Dataset entries
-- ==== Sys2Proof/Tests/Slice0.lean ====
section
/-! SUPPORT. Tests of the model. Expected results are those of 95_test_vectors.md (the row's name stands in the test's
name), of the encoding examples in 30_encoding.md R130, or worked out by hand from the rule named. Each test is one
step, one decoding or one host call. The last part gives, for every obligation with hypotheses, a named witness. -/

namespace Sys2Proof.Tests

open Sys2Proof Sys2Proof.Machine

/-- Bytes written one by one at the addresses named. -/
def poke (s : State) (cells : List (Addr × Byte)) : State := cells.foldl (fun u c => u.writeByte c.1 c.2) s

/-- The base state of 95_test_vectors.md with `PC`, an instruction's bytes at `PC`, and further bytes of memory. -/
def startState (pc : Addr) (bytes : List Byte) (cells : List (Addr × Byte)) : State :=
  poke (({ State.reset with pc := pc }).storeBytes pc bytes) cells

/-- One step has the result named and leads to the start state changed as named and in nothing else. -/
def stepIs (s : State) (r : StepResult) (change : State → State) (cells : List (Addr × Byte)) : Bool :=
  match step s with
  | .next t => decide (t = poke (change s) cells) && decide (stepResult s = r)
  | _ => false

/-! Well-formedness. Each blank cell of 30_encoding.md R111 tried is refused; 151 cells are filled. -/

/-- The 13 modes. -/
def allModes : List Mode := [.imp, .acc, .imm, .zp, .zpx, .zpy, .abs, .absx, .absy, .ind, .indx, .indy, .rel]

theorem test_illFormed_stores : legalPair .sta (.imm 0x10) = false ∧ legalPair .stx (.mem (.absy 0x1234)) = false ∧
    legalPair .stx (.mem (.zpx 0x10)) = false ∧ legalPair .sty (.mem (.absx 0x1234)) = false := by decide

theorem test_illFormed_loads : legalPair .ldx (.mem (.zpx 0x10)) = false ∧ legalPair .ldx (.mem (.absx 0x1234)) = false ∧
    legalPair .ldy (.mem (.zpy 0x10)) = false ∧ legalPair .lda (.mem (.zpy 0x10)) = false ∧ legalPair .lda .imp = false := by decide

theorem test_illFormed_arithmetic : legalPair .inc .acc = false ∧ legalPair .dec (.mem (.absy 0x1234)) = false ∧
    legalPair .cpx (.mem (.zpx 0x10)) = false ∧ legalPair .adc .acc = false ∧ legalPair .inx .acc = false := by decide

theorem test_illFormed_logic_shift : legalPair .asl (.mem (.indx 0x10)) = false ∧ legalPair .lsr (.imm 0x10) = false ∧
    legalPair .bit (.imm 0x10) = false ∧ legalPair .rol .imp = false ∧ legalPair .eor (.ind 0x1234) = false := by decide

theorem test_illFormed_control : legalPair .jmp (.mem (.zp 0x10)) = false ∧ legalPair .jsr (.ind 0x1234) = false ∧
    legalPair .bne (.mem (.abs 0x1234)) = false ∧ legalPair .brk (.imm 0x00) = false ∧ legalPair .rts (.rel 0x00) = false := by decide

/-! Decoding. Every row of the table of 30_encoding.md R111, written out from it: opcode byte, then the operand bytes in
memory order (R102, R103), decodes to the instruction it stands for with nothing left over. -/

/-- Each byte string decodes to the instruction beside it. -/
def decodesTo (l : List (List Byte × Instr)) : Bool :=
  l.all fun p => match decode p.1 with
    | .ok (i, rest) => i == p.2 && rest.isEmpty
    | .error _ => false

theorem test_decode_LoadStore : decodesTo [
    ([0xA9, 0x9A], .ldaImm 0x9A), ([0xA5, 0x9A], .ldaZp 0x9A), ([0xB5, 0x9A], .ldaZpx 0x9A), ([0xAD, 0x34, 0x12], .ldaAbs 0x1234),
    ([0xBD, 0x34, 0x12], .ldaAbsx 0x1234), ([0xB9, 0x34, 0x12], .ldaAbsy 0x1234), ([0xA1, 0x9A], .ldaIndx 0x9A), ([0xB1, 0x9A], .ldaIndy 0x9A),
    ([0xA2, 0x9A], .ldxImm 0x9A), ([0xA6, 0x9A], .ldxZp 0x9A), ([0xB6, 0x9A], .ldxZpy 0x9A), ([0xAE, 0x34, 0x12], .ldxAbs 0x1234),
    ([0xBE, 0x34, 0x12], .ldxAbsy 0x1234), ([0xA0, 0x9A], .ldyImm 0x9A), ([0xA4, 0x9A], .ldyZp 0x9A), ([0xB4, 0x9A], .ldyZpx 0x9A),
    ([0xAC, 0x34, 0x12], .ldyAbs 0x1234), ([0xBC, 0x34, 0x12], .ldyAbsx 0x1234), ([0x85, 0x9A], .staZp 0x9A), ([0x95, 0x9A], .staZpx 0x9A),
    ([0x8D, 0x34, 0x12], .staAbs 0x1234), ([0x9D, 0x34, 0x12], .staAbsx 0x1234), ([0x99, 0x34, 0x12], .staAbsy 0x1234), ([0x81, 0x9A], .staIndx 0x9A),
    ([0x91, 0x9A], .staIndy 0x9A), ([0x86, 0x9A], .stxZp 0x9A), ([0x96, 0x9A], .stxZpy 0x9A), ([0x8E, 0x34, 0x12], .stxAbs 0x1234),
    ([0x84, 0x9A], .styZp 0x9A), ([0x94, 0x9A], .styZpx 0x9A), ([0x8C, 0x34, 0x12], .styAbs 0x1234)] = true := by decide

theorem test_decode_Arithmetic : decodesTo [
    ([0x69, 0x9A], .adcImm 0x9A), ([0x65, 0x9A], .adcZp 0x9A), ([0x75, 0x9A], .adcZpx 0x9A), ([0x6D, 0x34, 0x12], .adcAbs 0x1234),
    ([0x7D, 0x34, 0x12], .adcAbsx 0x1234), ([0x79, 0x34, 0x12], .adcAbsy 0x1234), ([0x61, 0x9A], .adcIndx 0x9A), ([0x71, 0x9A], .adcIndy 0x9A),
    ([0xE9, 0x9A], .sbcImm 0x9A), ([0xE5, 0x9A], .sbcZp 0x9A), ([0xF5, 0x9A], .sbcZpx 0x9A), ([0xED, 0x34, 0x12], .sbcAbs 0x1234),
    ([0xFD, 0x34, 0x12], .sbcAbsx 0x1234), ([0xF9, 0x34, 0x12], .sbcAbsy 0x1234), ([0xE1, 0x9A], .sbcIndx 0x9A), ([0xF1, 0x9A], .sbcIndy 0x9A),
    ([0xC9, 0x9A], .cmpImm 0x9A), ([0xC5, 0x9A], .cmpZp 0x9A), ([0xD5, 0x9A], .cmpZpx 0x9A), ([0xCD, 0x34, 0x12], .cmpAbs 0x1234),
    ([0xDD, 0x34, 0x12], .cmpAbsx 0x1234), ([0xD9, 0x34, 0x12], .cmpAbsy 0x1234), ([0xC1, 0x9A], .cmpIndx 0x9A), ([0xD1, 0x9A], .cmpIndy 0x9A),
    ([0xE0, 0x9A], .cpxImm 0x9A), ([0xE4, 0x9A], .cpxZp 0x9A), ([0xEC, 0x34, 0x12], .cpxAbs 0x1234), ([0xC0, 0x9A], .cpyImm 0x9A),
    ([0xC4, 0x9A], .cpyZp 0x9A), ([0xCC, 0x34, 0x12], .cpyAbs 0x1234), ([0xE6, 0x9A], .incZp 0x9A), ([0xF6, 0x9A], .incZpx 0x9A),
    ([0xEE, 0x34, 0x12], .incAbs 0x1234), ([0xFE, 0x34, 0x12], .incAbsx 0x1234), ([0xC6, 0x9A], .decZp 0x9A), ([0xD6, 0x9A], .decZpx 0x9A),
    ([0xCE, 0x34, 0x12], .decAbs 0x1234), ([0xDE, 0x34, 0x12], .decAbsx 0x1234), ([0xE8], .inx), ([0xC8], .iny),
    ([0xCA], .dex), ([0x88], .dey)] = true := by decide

• **WHAT THE EXERCISE ASKS**
If a line comes after the one containing "legalPair .stx (.mem (.zpx", leave it out; set down every line of the data before it, and that line itself, exactly.

• **TASK SOLUTION**
-- ==== Sys2Proof/Tests/Slice0.lean ====
section
/-! SUPPORT. Tests of the model. Expected results are those of 95_test_vectors.md (the row's name stands in the test's
name), of the encoding examples in 30_encoding.md R130, or worked out by hand from the rule named. Each test is one
step, one decoding or one host call. The last part gives, for every obligation with hypotheses, a named witness. -/

namespace Sys2Proof.Tests

open Sys2Proof Sys2Proof.Machine

/-- Bytes written one by one at the addresses named. -/
def poke (s : State) (cells : List (Addr × Byte)) : State := cells.foldl (fun u c => u.writeByte c.1 c.2) s

/-- The base state of 95_test_vectors.md with `PC`, an instruction's bytes at `PC`, and further bytes of memory. -/
def startState (pc : Addr) (bytes : List Byte) (cells : List (Addr × Byte)) : State :=
  poke (({ State.reset with pc := pc }).storeBytes pc bytes) cells

/-- One step has the result named and leads to the start state changed as named and in nothing else. -/
def stepIs (s : State) (r : StepResult) (change : State → State) (cells : List (Addr × Byte)) : Bool :=
  match step s with
  | .next t => decide (t = poke (change s) cells) && decide (stepResult s = r)
  | _ => false

/-! Well-formedness. Each blank cell of 30_encoding.md R111 tried is refused; 151 cells are filled. -/

/-- The 13 modes. -/
def allModes : List Mode := [.imp, .acc, .imm, .zp, .zpx, .zpy, .abs, .absx, .absy, .ind, .indx, .indy, .rel]

theorem test_illFormed_stores : legalPair .sta (.imm 0x10) = false ∧ legalPair .stx (.mem (.absy 0x1234)) = false ∧
    legalPair .stx (.mem (.zpx 0x10)) = false ∧ legalPair .sty (.mem (.absx 0x1234)) = false := by decide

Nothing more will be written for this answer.